Thursday, 22 March 2012

Jasmine's Relationships with Women

Jasmine does not seem to interact much with women. Back when she was Jyoti, she listened to the village women as "[t]hey squatted in a row and gossiped" (54) during "'Ladie's Hour'"(55). "The women's strategy was to stick together," Jasmine tells us (55). Oddly enough, this is comparable Jasmine's relationship with Wylie. Wylie explains to Jasmine that they are "family; in a family don't sisters sometimes fight?" she adds (178). There is a feeling of togetherness between these women that can be related to my favourite line in Mary Oliver's poem "Wild Geese": "Tell me your despair, yours, and I will tell you mine." The idea of female togetherness and unity among women through difficulty is found in both parts of Jasmine's life. In Hasnapur, Jasmine and the other women "stick together" in order to avoid the "perverts from the village across the stream [who] sat on their bank and ogled at" them (55). In New York City with Wylie, they are united by the difficulty that Wylie faces: first, in that her daughter Duff considers Jasmine her "mummy" (instead of just a "day mummy") and secondly, when Wylie decides to leave Taylor (178).

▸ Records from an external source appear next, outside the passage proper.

/-- Entries of the dictionary from 0x2802 (R391), part 1. -/
def rowsSchedule1 : List Desc := [
  ⟨0x2802, 0x2802, 0x04, 0x04, .u64, 8, .rw, 3, 0xA0000000, false, .both⟩,  -- TOD_INCREMENT ([39:32] ns, [31:0] fraction)
  ⟨0x2802, 0x2802, 0x05, 0x05, .bool, 1, .rw, 3, 0x1, true, .both⟩,  -- TOD_SERVO_ENABLE
  ⟨0x2802, 0x2802, 0x06, 0x06, .u32, 4, .rw, 3, 0x3E8, true, .both⟩,  -- TOD_STEP_LIMIT (ns)
  ⟨0x2802, 0x2802, 0x07, 0x07, .i32, 4, .ro, 1, 0x0, false, .both⟩,  -- TOD_ERROR (ps)
  ⟨0x2806, 0x2806, 0x00, 0x00, .u16, 2, .rs, 3, 0x40, false, .both⟩,  -- RESYNC_LEAD K_R (crossings)
  ⟨0x2810, 0x2810, 0x01, 0x01, .bool, 1, .ro, 1, 0x0, false, .both⟩,  -- CORE_PLL_LOCKED
  ⟨0x2810, 0x2810, 0x02, 0x02, .u8, 1, .rw, 3, 0x1, true, .both⟩,  -- CORE_PLL_BANDWIDTH (0 = 100 kHz, 1 = 400 kHz, 2 = 1 MHz, 3 = 2 MHz)
  ⟨0x2820, 0x2820, 0x01, 0x01, .u8, 1, .ro, 1, 0xFF, false, .both⟩,  -- DOMAIN_SELECTED (0 = A, 1 = B, 0xFF = holdover)
  ⟨0x2820, 0x2820, 0x02, 0x02, .u8, 1, .rw, 2, 0x0, true, .both⟩,  -- DOMAIN_PREFERRED
  ⟨0x2820, 0x2820, 0x03, 0x03, .bool, 1, .rw, 2, 0x0, true, .both⟩,  -- DOMAIN_REVERTIVE
  ⟨0x2820, 0x2820, 0x04, 0x04, .u8, 1, .wo, 2, 0x0, false, .both⟩,  -- DOMAIN_SWITCH_REQUEST
  ⟨0x2821, 0x2821, 0x01, 0x01, .u8, 1, .ro, 1, 0x0, false, .both⟩,  -- TRACKER_A_STATE (0 = LOST, 1 = ACQUIRING, 2 = QUALIFIED)
  ⟨0x2821, 0x2821, 0x02, 0x02, .i32, 4, .rw, 3, 0x0, true, .both⟩,  -- TRACKER_A_DELAY, used when ECHO is not valid (LSB_φ)
  ⟨0x2821, 0x2821, 0x03, 0x03, .i32, 4, .ro, 1, 0x0, false, .both⟩,  -- TRACKER_A_RESIDUAL Δ (LSB_φ)
  ⟨0x2821, 0x2821, 0x04, 0x04, .i32, 4, .rw, 3, 0x0, true, .both⟩,  -- TRACKER_A_ASYMMETRY (LSB_φ)
  ⟨0x2821, 0x2821, 0x05, 0x05, .u32, 4, .ro, 1, 0x0, false, .both⟩,  -- TRACKER_A_MISMATCHES
  ⟨0x2821, 0x2821, 0x06, 0x06, .u32, 4, .ro, 1, 0x0, false, .both⟩,  -- TRACKER_A_USER_WORDS
  ⟨0x2822, 0x2822, 0x01, 0x01, .u8, 1, .ro, 1, 0x0, false, .both⟩,  -- TRACKER_B_STATE (0 = LOST, 1 = ACQUIRING, 2 = QUALIFIED)
  ⟨0x2822, 0x2822, 0x02, 0x02, .i32, 4, .rw, 3, 0x0, true, .both⟩,  -- TRACKER_B_DELAY, used when ECHO is not valid (LSB_φ)
  ⟨0x2822, 0x2822, 0x03, 0x03, .i32, 4, .ro, 1, 0x0, false, .both⟩,  -- TRACKER_B_RESIDUAL Δ (LSB_φ)
  ⟨0x2822, 0x2822, 0x04, 0x04, .i32, 4, .rw, 3, 0x0, true, .both⟩,  -- TRACKER_B_ASYMMETRY (LSB_φ)
  ⟨0x2822, 0x2822, 0x05, 0x05, .u32, 4, .ro, 1, 0x0, false, .both⟩,  -- TRACKER_B_MISMATCHES
  ⟨0x2822, 0x2822, 0x06, 0x06, .u32, 4, .ro, 1, 0x0, false, .both⟩,  -- TRACKER_B_USER_WORDS
  ⟨0x2840, 0x2840, 0x01, 0x01, .u32, 4, .rw, 3, 0x0, false, .both⟩,  -- ALIGN_DELAY_A, D (LSB_φ)
  ⟨0x2840, 0x2840, 0x02, 0x02, .u32, 4, .rw, 3, 0x0, false, .both⟩,  -- ALIGN_DELAY_B, D (LSB_φ)
  ⟨0x2841, 0x2841, 0x01, 0x01, .bool, 1, .rw, 3, 0x1, true, .both⟩,  -- ROUND_TRIP_AUTO (C-role)
  ⟨0x2841, 0x2841, 0x02, 0x02, .u16, 2, .rw, 3, 0x400, true, .both⟩,  -- ROUND_TRIP_PERIOD (orbits)
  ⟨0x2841, 0x2841, 0x03, 0x03, .u32, 4, .ro, 1, 0x0, false, .both⟩,  -- T_FIX, fuse-calibrated (LSB_φ)
  ⟨0x2842, 0x2842, 0x01, 0x20, .u32, 4, .ro, 1, 0x0, false, .both⟩,  -- PORT_ROUND_TRIP, P01 to P32 (LSB_φ)
  ⟨0x2843, 0x2843, 0x01, 0x20, .i16, 2, .rw, 3, 0x0, true, .both⟩,  -- PORT_ASYMMETRY, P01 to P32 (LSB_φ)
  ⟨0x2900, 0x2900, 0x01, 0x01, .u32, 4, .ro, 1, 0x0, false, .both⟩,  -- TIMETABLE_CONFLICTS
  ⟨0x2900, 0x2900, 0x02, 0x02, .u32, 4, .ro, 1, 0x0, false, .both⟩,  -- TIMETABLE_MISSED
  ⟨0x2A00, 0x2AFF, 0x01, 0x01, .u64, 8, .rs, 3, 0x0, false, .both⟩,  -- TIMETABLE_ENTRY 0 to 255, word 0
  ⟨0x2A00, 0x2AFF, 0x02, 0x02, .u64, 8, .rs, 3, 0x1000000000000, false, .both⟩]  -- TIMETABLE_ENTRY 0 to 255, word 1

/-- The rows of 0x2000 to 0x2FFF. -/
def rowsSchedule : List Desc := rowsSchedule0 ++ rowsSchedule1

/-- Entries of the dictionary from 0x3000 (R391), part 0. -/
def rowsChannel0 : List Desc := [
  ⟨0x3000, 0x3000, 0x01, 0x01, .u8, 1, .rs, 3, 0x1, false, .fOnly⟩,  -- PEAKING_TIME (0 = 8, 1 = 16, 2 = 24, 3 = 32 ns)
  ⟨0x3000, 0x3000, 0x02, 0x02, .u16, 2, .rs, 3, 0x28, false, .fOnly⟩,  -- LT_DAC
  ⟨0x3000, 0x3000, 0x03, 0x03, .u16, 2, .rs, 3, 0x32, false, .fOnly⟩,  -- HT_DAC
  ⟨0x3000, 0x3000, 0x04, 0x04, .u8, 1, .rs, 3, 0x0, false, .fOnly⟩,  -- POLARITY (0 = negative, 1 = positive)
  ⟨0x3000, 0x3000, 0x05, 0x05, .bool, 1, .rs, 3, 0x1, false, .fOnly⟩,  -- TRIM_USE_BOOKPLATE
  ⟨0x3000, 0x3000, 0x07, 0x07, .u16, 2, .rw, 2, 0x5A0, true, .fOnly⟩,  -- NOISY_LIMIT (LT edges per orbit; 0 = off)
  ⟨0x3000, 0x3000, 0x08, 0x08, .bool, 1, .rw, 2, 0x0, true, .fOnly⟩,  -- NOISY_AUTO_MASK
  ⟨0x3000, 0x3000, 0x0A, 0x0A, .u16, 2, .rw, 2, 0x64, true, .fOnly⟩,  -- LEAKAGE_LIMIT (nA)
  ⟨0x3010, 0x3010, 0x01, 0x08, .u32, 4, .rw, 2, 0x0, true, .fOnly⟩,  -- OPERATOR_MASK, words 1 to 8
  ⟨0x3011, 0x3011, 0x01, 0x08, .u32, 4, .ro, 1, 0x0, false, .fOnly⟩,  -- EFFECTIVE_MASK, words 1 to 8
  ⟨0x3012, 0x3012, 0x01, 0x08, .u32, 4, .ro, 1, 0x0, false, .fOnly⟩,  -- BOOKPLATE_MASK, words 1 to 8
  ⟨0x3020, 0x3020, 0x01, 0x01, .u8, 1, .ro, 1, 0x0, false, .fOnly⟩,  -- BOOKPLATE_STATE (0 = NOT_READ, 1 = VALID, 2 = INVALID, 3 = ABSENT, 4 = CHANGED, 5 = LOST)
  ⟨0x3020, 0x3020, 0x02, 0x02, .u64, 8, .ro, 1, 0x0, false, .fOnly⟩,  -- BOOKPLATE_SERIAL, from the boot read
  ⟨0x3020, 0x3020, 0x03, 0x03, .u16, 2, .ro, 1, 0x0, false, .fOnly⟩,  -- BOOKPLATE_SENSOR_TYPE
  ⟨0x3020, 0x3020, 0x04, 0x04, .u32, 4, .ro, 1, 0x0, false, .fOnly⟩,  -- BOOKPLATE_READ_ERRORS
  ⟨0x3020, 0x3020, 0x05, 0x05, .domain, 1828, .ro, 1, 0x0, false, .fOnly⟩,  -- BOOKPLATE_IMAGE, 1828 bytes
  ⟨0x3020, 0x3020, 0x06, 0x06, .u64, 8, .ro, 1, 0x0, false, .fOnly⟩,  -- BOOKPLATE_LAST_SERIAL, from the latest re-read
  ⟨0x3100, 0x31FF, 0x01, 0x01, .u32, 4, .rs, 3, 0x0, false, .fOnly⟩,  -- CH_CONFIG
  ⟨0x3100, 0x31FF, 0x02, 0x02, .u16, 2, .rs, 3, 0x2020, false, .fOnly⟩,  -- CH_PEDESTAL_TRIM
  ⟨0x3100, 0x31FF, 0x03, 0x03, .u32, 4, .ro, 1, 0x0, false, .fOnly⟩,  -- CH_LT_COUNT, last complete orbit
  ⟨0x3100, 0x31FF, 0x04, 0x04, .u32, 4, .ro, 1, 0x0, false, .fOnly⟩,  -- CH_HOLD_BUSY_COUNT
  ⟨0x3100, 0x31FF, 0x05, 0x05, .i16, 2, .ro, 1, 0x0, false, .fOnly⟩,  -- CH_LEAKAGE (nA, signed)
  ⟨0x3100, 0x31FF, 0x06, 0x06, .u16, 2, .ro, 1, 0x0, false, .fOnly⟩]  -- CH_EFFECTIVE_TRIMS ([13:8] LT, [5:0] HT, each signed)

/-- The rows of 0x3000 to 0x3FFF. -/
def rowsChannel : List Desc := rowsChannel0

/-- Entries of the dictionary from 0x4000 (R391), part 0. -/
def rowsTiming0 : List Desc := [
  ⟨0x4000, 0x4000, 0x01, 0x01, .u8, 1, .co, 1, 0x8, false, .both⟩,  -- TDC_DEAD_TIME (core cycles)
  ⟨0x4000, 0x4000, 0x02, 0x02, .u32, 4, .ro, 1, 0x0, false, .both⟩,  -- HT_ORPHAN_COUNT
  ⟨0x4000, 0x4000, 0x03, 0x03, .u32, 4, .ro, 1, 0x0, false, .both⟩,  -- HT_EXTRA_COUNT
  ⟨0x4000, 0x4000, 0x04, 0x04, .u32, 4, .ro, 1, 0x0, false, .both⟩,  -- MERGED_COUNT
  ⟨0x4001, 0x4001, 0x01, 0x01, .u8, 1, .ro, 1, 0x0, false, .both⟩,  -- BIN_CAL_STATE (0 = FUSE, 1 = CONVERGING, 2 = CONVERGED, 3 = FAILED)
  ⟨0x4001, 0x4001, 0x02, 0x02, .bool, 1, .rw, 3, 0x1, true, .both⟩,  -- BIN_CAL_ENABLE
  ⟨0x4001, 0x4001, 0x03, 0x03, .u16, 2, .ro, 1, 0x0, false, .both⟩,  -- BIN_CAL_MAX_DNL, last iteration (LSB_φ / 1000)
  ⟨0x4001, 0x4001, 0x04, 0x04, .u32, 4, .ro, 1, 0x0, false, .both⟩,  -- BIN_CAL_ITERATIONS
  ⟨0x4001, 0x4001, 0x05, 0x05, .domain, 320, .ro, 1, 0x0, false, .both⟩,  -- BIN_TABLE: 64 trims, then 64 counts of the last iteration
  ⟨0x4001, 0x4001, 0x06, 0x06, .bool, 1, .wo, 3, 0x0, false, .both⟩,  -- BIN_CAL_RESTART
  ⟨0x4001, 0x4001, 0x07, 0x07, .bool, 1, .ro, 1, 0x0, false, .both⟩,  -- LINEARITY_IN_SPEC (R101)
  ⟨0x4010, 0x4010, 0x01, 0x01, .u8, 1, .rw, 2, 0x0, true, .both⟩,  -- ARM_PROGRAMME
  ⟨0x4010, 0x4010, 0x02, 0x02, .u8, 1, .rw, 2, 0x0, true, .both⟩,  -- ARM_EDGE (0 = rising, 1 = falling)
  ⟨0x4010, 0x4010, 0x03, 0x03, .u8, 1, .ro, 1, 0x0, false, .both⟩,  -- USER_STATE (0 = idle, 1 = window open, 2 = campaign between shots)
  ⟨0x4010, 0x4010, 0x04, 0x04, .u8, 1, .ro, 1, 0xFF, false, .both⟩,  -- ACTIVE_PROGRAMME (0xFF = none)
  ⟨0x4010, 0x4010, 0x05, 0x05, .u32, 4, .ro, 1, 0x0, false, .both⟩,  -- ARM_OVERLAPS
  ⟨0x4010, 0x4010, 0x06, 0x06, .u32, 4, .ro, 1, 0x0, false, .both⟩,  -- ARM_CONFLICTS
  ⟨0x4010, 0x4010, 0x07, 0x07, .u32, 4, .ro, 1, 0x0, false, .both⟩,  -- VOID_SHOTS
  ⟨0x4010, 0x4010, 0x08, 0x08, .bool, 1, .wo, 2, 0x0, false, .both⟩,  -- CAMPAIGN_ABORT
  ⟨0x4100, 0x410F, 0x01, 0x01, .u32, 4, .rw, 3, 0x0, true, .both⟩,  -- PROG_CONFIG, programmes 0 to 15
  ⟨0x4100, 0x410F, 0x02, 0x02, .u16, 2, .rw, 3, 0x0, true, .both⟩,  -- START_SOURCE
  ⟨0x4100, 0x410F, 0x03, 0x22, .u16, 2, .rw, 3, 0x0, true, .both⟩,  -- STOP_SOURCE 0 to 31
  ⟨0x4200, 0x421F, 0x01, 0x01, .i32, 4, .ro, 1, 0x0, false, .both⟩,  -- MEAN, stop 0 to 31 (LSB_φ / 256)
  ⟨0x4200, 0x421F, 0x02, 0x02, .u32, 4, .ro, 1, 0x0, false, .both⟩,  -- STD_DEV (LSB_φ / 256)
  ⟨0x4200, 0x421F, 0x03, 0x03, .i32, 4, .ro, 1, 0x0, false, .both⟩,  -- MIN (LSB_φ)
  ⟨0x4200, 0x421F, 0x04, 0x04, .i32, 4, .ro, 1, 0x0, false, .both⟩,  -- MAX (LSB_φ)
  ⟨0x4200, 0x421F, 0x05, 0x05, .u32, 4, .ro, 1, 0x0, false, .both⟩,  -- VALID_COUNT
  ⟨0x4200, 0x421F, 0x06, 0x06, .u32, 4, .ro, 1, 0x0, false, .both⟩,  -- ORDER_COUNT
  ⟨0x4200, 0x421F, 0x07, 0x07, .u32, 4, .ro, 1, 0x0, false, .both⟩,  -- COINCIDENT_COUNT
  ⟨0x4200, 0x421F, 0x08, 0x08, .u32, 4, .ro, 1, 0x0, false, .both⟩,  -- NO_STOP_COUNT
  ⟨0x4200, 0x421F, 0x09, 0x09, .i32, 4, .ro, 1, 0x0, false, .both⟩,  -- LAST_INTERVAL (LSB_φ)
  ⟨0x4200, 0x421F, 0x0A, 0x0A, .u8, 1, .ro, 1, 0x0, false, .both⟩,  -- LAST_FLAGS ([0] ORDER, [1] COINCIDENT, [2] NO_STOP, [3] NO_START)
  ⟨0x4300, 0x4300, 0x01, 0x01, .u8, 1, .rw, 3, 0x4, true, .cOnly⟩,  -- SERVICE_K (N = 2^K, 4 to 20)
  ⟨0x4300, 0x4300, 0x02, 0x02, .u8, 1, .ro, 1, 0x0, false, .cOnly⟩,  -- SERVICE_STATE (0 = idle, 1 = round-trip campaign)
  ⟨0x4301, 0x4301, 0x01, 0x01, .i32, 4, .ro, 1, 0x0, false, .cOnly⟩,  -- ECHO_MEAN, domains A and B (LSB_φ / 256)
  ⟨0x4301, 0x4301, 0x02, 0x02, .i32, 4, .ro, 1, 0x0, false, .cOnly⟩,  -- ECHO_MEAN, domains A and B (LSB_φ / 256)
  ⟨0x4301, 0x4301, 0x03, 0x03, .u32, 4, .ro, 1, 0x0, false, .cOnly⟩,  -- ECHO_VALID_COUNT, domains A and B
  ⟨0x4301, 0x4301, 0x04, 0x04, .u32, 4, .ro, 1, 0x0, false, .cOnly⟩,  -- ECHO_VALID_COUNT, domains A and B
  ⟨0x4302, 0x4302, 0x01, 0x20, .u16, 2, .ro, 1, 0x0, false, .cOnly⟩,  -- PORT_RT_SHOTS, P01 to P32, last campaign
  ⟨0x4400, 0x4400, 0x01, 0x01, .u32, 4, .rs, 3, 0xFFFFFF, false, .both⟩]  -- INJECTED_MASK (bit r = rank r)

Jasmine's relationship with these women are rooted in a feeling of togetherness in that they are all women. Wylie can confide in Jasmine, because she is a women, a "sister" in the fight against problems, and the women from Hasnapur are bonded by fighting against problems as well; they want protection against men, safety from the "wild geese."

Jasmine has only had positive experiences with other women; she has close relationships with them, as we see from these two examples. However, when it comes to Bud's ex-wife Karin, a side of Jasmine comes out that we, as readers, have not seen before. When Jasmine and Karin encountered each other in the supermarket, Karin catches Jasmine "reaching for an apple pie," (195-196) and thinks, "She must have baked them from scratch for Bud" when they were married (196). This is the first moment we glimpse competition between these two women. It shows Jasmine's criticism of herself. Whenever she competes with Karin, comparing herself to Bud's ex-wife, she puts herself down. This is shown again when Jasmine says, "Karin would have read the signals" when Harlan was going to shoot Bud, pointing to the fact that Jasmine did not (198). This behaviour is something we haven't seen among women yet in the book, but is very common in The Handmaid's Tale where competition among Handmaid is based largely on fertility, pregnancy, and then providing a healthy child. Instead, in Jasmine, women - except, clearly, for Karin and Jasmine's relationship - seem to bond with one another and be close-knit, just like the women in Hasnapur during "'Ladie's Hour'"(55) and the "sisters" Wylie and Jasmine (178).